_ABOUT THIS TASK:_ All lines holding the word "Instr" in the listing below need to be copied.

_MATERIAL PROVIDED:_
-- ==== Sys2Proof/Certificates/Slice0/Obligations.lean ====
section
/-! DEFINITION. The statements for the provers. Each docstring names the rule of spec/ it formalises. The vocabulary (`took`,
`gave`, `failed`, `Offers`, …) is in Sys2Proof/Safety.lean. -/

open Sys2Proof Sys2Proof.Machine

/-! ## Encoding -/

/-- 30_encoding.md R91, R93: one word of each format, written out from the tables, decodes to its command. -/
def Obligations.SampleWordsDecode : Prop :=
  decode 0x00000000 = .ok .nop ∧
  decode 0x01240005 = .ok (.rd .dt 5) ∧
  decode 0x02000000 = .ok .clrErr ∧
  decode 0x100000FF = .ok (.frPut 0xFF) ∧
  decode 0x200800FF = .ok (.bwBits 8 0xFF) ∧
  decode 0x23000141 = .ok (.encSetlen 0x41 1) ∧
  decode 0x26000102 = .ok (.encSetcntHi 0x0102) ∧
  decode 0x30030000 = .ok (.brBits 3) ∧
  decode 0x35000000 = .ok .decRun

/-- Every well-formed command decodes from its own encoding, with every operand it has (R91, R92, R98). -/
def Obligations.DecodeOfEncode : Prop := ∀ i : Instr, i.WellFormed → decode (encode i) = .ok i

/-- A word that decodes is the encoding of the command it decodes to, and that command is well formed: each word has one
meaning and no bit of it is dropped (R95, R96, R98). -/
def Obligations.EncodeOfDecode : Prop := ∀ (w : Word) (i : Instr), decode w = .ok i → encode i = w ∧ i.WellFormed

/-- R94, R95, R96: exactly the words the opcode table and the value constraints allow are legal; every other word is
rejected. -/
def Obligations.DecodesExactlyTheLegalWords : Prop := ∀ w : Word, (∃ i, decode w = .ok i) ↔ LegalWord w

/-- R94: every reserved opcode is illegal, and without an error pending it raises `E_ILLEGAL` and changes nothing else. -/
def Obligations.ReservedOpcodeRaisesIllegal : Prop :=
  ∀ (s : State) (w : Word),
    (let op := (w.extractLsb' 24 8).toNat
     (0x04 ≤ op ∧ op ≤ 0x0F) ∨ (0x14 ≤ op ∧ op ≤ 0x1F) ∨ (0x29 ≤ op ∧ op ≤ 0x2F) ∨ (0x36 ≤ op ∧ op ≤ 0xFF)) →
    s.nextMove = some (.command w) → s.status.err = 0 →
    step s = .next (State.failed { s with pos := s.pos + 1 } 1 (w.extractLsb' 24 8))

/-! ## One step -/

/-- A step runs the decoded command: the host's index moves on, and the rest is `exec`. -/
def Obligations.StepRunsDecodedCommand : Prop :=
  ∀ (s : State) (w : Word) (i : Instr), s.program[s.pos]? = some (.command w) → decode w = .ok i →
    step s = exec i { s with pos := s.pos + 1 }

_EXERCISE SOLUTION:_
def Obligations.DecodeOfEncode : Prop := ∀ i : Instr, i.WellFormed → decode (encode i) = .ok i
def Obligations.EncodeOfDecode : Prop := ∀ (w : Word) (i : Instr), decode w = .ok i → encode i = w ∧ i.WellFormed
  ∀ (s : State) (w : Word) (i : Instr), s.program[s.pos]? = some (.command w) → decode w = .ok i →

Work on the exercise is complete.